[Records from a collection]
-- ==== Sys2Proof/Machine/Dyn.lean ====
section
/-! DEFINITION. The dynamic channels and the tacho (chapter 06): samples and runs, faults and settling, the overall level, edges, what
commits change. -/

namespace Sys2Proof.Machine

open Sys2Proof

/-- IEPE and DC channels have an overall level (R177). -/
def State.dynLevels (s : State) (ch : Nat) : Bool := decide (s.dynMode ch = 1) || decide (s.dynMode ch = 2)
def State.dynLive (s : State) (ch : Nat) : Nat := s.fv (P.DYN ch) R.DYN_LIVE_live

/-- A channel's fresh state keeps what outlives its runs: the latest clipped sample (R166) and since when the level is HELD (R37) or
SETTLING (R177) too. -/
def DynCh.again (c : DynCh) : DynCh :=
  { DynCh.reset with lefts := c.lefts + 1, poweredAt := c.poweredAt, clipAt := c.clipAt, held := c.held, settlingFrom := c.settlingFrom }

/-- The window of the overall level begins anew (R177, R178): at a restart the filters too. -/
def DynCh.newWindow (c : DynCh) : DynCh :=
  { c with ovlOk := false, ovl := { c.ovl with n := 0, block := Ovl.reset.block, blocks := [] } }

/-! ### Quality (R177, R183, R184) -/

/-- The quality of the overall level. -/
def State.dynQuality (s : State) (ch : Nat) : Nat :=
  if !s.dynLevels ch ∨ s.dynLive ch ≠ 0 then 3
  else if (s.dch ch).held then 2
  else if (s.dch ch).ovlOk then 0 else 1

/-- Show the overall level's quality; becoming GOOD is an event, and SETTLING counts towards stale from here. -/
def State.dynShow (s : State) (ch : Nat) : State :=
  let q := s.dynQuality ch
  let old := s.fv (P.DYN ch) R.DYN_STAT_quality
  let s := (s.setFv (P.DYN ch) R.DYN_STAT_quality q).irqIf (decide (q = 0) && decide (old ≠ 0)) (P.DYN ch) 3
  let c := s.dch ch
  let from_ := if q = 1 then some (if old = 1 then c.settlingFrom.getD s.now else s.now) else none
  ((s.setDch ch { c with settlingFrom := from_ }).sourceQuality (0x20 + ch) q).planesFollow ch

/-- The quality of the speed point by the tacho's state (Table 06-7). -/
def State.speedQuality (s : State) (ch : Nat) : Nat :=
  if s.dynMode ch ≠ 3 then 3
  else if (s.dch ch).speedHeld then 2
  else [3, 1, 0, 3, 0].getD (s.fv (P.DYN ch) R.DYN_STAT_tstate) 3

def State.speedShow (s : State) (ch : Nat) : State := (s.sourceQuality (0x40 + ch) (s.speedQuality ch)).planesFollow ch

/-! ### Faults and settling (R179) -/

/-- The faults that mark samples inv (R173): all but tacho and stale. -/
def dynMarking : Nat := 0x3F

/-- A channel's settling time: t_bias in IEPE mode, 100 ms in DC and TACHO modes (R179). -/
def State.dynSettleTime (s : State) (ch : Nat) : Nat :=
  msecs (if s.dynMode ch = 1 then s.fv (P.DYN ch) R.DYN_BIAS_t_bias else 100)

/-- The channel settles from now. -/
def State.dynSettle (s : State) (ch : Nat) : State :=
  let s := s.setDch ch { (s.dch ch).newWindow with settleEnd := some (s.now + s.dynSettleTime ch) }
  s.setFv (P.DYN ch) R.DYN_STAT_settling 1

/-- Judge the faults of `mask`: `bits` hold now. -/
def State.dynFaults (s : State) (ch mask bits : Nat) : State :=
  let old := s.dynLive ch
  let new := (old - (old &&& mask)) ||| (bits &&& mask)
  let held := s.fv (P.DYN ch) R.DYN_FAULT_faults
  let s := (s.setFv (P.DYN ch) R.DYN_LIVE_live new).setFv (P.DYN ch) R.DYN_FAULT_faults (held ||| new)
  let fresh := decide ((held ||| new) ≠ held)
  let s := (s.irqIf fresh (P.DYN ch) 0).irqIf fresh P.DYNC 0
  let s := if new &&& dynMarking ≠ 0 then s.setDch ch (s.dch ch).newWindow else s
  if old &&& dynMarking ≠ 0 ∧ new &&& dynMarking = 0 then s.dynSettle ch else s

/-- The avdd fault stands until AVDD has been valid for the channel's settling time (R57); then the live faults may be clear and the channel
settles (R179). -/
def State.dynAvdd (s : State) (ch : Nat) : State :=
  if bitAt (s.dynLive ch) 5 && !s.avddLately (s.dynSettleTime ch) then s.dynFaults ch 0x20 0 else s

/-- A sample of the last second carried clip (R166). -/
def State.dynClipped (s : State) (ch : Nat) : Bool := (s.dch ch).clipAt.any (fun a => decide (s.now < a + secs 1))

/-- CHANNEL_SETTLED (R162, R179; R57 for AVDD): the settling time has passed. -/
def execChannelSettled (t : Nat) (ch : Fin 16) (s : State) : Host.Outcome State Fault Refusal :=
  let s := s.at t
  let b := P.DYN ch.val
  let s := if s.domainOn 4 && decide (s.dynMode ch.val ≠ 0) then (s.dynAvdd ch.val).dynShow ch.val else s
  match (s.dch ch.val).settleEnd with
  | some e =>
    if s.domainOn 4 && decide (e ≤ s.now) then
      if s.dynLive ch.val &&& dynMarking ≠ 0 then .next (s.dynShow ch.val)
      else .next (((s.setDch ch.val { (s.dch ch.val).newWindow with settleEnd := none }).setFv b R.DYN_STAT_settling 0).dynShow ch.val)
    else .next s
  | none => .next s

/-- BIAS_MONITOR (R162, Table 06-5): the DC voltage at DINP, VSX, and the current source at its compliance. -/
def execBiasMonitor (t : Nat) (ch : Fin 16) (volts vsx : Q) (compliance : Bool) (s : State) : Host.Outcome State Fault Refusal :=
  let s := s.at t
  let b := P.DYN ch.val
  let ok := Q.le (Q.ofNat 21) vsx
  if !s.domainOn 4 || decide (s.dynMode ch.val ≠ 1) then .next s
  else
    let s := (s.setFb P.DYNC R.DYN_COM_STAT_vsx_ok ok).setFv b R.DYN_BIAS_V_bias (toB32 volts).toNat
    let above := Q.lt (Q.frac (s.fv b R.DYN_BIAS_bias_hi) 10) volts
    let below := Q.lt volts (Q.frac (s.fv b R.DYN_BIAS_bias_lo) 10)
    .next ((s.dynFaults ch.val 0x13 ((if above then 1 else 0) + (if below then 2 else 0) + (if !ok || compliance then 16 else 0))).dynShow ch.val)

- WHAT THE TASK ASKS:
Please write out the data again exactly as it stands.

- RESULT:
-- ==== Sys2Proof/Machine/Dyn.lean ====
section
/-! DEFINITION. The dynamic channels and the tacho (chapter 06): samples and runs, faults and settling, the overall level, edges, what
commits change. -/

namespace Sys2Proof.Machine

open Sys2Proof

/-- IEPE and DC channels have an overall level (R177). -/
def State.dynLevels (s : State) (ch : Nat) : Bool := decide (s.dynMode ch = 1) || decide (s.dynMode ch = 2)
def State.dynLive (s : State) (ch : Nat) : Nat := s.fv (P.DYN ch) R.DYN_LIVE_live

/-- A channel's fresh state keeps what outlives its runs: the latest clipped sample (R166) and since when the level is HELD (R37) or
SETTLING (R177) too. -/
def DynCh.again (c : DynCh) : DynCh :=
  { DynCh.reset with lefts := c.lefts + 1, poweredAt := c.poweredAt, clipAt := c.clipAt, held := c.held, settlingFrom := c.settlingFrom }

/-- The window of the overall level begins anew (R177, R178): at a restart the filters too. -/
def DynCh.newWindow (c : DynCh) : DynCh :=
  { c with ovlOk := false, ovl := { c.ovl with n := 0, block := Ovl.reset.block, blocks := [] } }

/-! ### Quality (R177, R183, R184) -/

/-- The quality of the overall level. -/
def State.dynQuality (s : State) (ch : Nat) : Nat :=
  if !s.dynLevels ch ∨ s.dynLive ch ≠ 0 then 3
  else if (s.dch ch).held then 2
  else if (s.dch ch).ovlOk then 0 else 1

/-- Show the overall level's quality; becoming GOOD is an event, and SETTLING counts towards stale from here. -/
def State.dynShow (s : State) (ch : Nat) : State :=
  let q := s.dynQuality ch
  let old := s.fv (P.DYN ch) R.DYN_STAT_quality
  let s := (s.setFv (P.DYN ch) R.DYN_STAT_quality q).irqIf (decide (q = 0) && decide (old ≠ 0)) (P.DYN ch) 3
  let c := s.dch ch
  let from_ := if q = 1 then some (if old = 1 then c.settlingFrom.getD s.now else s.now) else none
  ((s.setDch ch { c with settlingFrom := from_ }).sourceQuality (0x20 + ch) q).planesFollow ch

/-- The quality of the speed point by the tacho's state (Table 06-7). -/
def State.speedQuality (s : State) (ch : Nat) : Nat :=
  if s.dynMode ch ≠ 3 then 3
  else if (s.dch ch).speedHeld then 2
  else [3, 1, 0, 3, 0].getD (s.fv (P.DYN ch) R.DYN_STAT_tstate) 3

def State.speedShow (s : State) (ch : Nat) : State := (s.sourceQuality (0x40 + ch) (s.speedQuality ch)).planesFollow ch

/-! ### Faults and settling (R179) -/

/-- The faults that mark samples inv (R173): all but tacho and stale. -/
def dynMarking : Nat := 0x3F

/-- A channel's settling time: t_bias in IEPE mode, 100 ms in DC and TACHO modes (R179). -/
def State.dynSettleTime (s : State) (ch : Nat) : Nat :=
  msecs (if s.dynMode ch = 1 then s.fv (P.DYN ch) R.DYN_BIAS_t_bias else 100)

/-- The channel settles from now. -/
def State.dynSettle (s : State) (ch : Nat) : State :=
  let s := s.setDch ch { (s.dch ch).newWindow with settleEnd := some (s.now + s.dynSettleTime ch) }
  s.setFv (P.DYN ch) R.DYN_STAT_settling 1

/-- Judge the faults of `mask`: `bits` hold now. -/
def State.dynFaults (s : State) (ch mask bits : Nat) : State :=
  let old := s.dynLive ch
  let new := (old - (old &&& mask)) ||| (bits &&& mask)
  let held := s.fv (P.DYN ch) R.DYN_FAULT_faults
  let s := (s.setFv (P.DYN ch) R.DYN_LIVE_live new).setFv (P.DYN ch) R.DYN_FAULT_faults (held ||| new)
  let fresh := decide ((held ||| new) ≠ held)
  let s := (s.irqIf fresh (P.DYN ch) 0).irqIf fresh P.DYNC 0
  let s := if new &&& dynMarking ≠ 0 then s.setDch ch (s.dch ch).newWindow else s
  if old &&& dynMarking ≠ 0 ∧ new &&& dynMarking = 0 then s.dynSettle ch else s

/-- The avdd fault stands until AVDD has been valid for the channel's settling time (R57); then the live faults may be clear and the channel
settles (R179). -/
def State.dynAvdd (s : State) (ch : Nat) : State :=
  if bitAt (s.dynLive ch) 5 && !s.avddLately (s.dynSettleTime ch) then s.dynFaults ch 0x20 0 else s

/-- A sample of the last second carried clip (R166). -/
def State.dynClipped (s : State) (ch : Nat) : Bool := (s.dch ch).clipAt.any (fun a => decide (s.now < a + secs 1))

/-- CHANNEL_SETTLED (R162, R179; R57 for AVDD): the settling time has passed. -/
def execChannelSettled (t : Nat) (ch : Fin 16) (s : State) : Host.Outcome State Fault Refusal :=
  let s := s.at t
  let b := P.DYN ch.val
  let s := if s.domainOn 4 && decide (s.dynMode ch.val ≠ 0) then (s.dynAvdd ch.val).dynShow ch.val else s
  match (s.dch ch.val).settleEnd with
  | some e =>
    if s.domainOn 4 && decide (e ≤ s.now) then
      if s.dynLive ch.val &&& dynMarking ≠ 0 then .next (s.dynShow ch.val)
      else .next (((s.setDch ch.val { (s.dch ch.val).newWindow with settleEnd := none }).setFv b R.DYN_STAT_settling 0).dynShow ch.val)
    else .next s
  | none => .next s

/-- BIAS_MONITOR (R162, Table 06-5): the DC voltage at DINP, VSX, and the current source at its compliance. -/
def execBiasMonitor (t : Nat) (ch : Fin 16) (volts vsx : Q) (compliance : Bool) (s : State) : Host.Outcome State Fault Refusal :=
  let s := s.at t
  let b := P.DYN ch.val
  let ok := Q.le (Q.ofNat 21) vsx
  if !s.domainOn 4 || decide (s.dynMode ch.val ≠ 1) then .next s
  else
    let s := (s.setFb P.DYNC R.DYN_COM_STAT_vsx_ok ok).setFv b R.DYN_BIAS_V_bias (toB32 volts).toNat
    let above := Q.lt (Q.frac (s.fv b R.DYN_BIAS_bias_hi) 10) volts
    let below := Q.lt volts (Q.frac (s.fv b R.DYN_BIAS_bias_lo) 10)
    .next ((s.dynFaults ch.val 0x13 ((if above then 1 else 0) + (if below then 2 else 0) + (if !ok || compliance then 16 else 0))).dynShow ch.val)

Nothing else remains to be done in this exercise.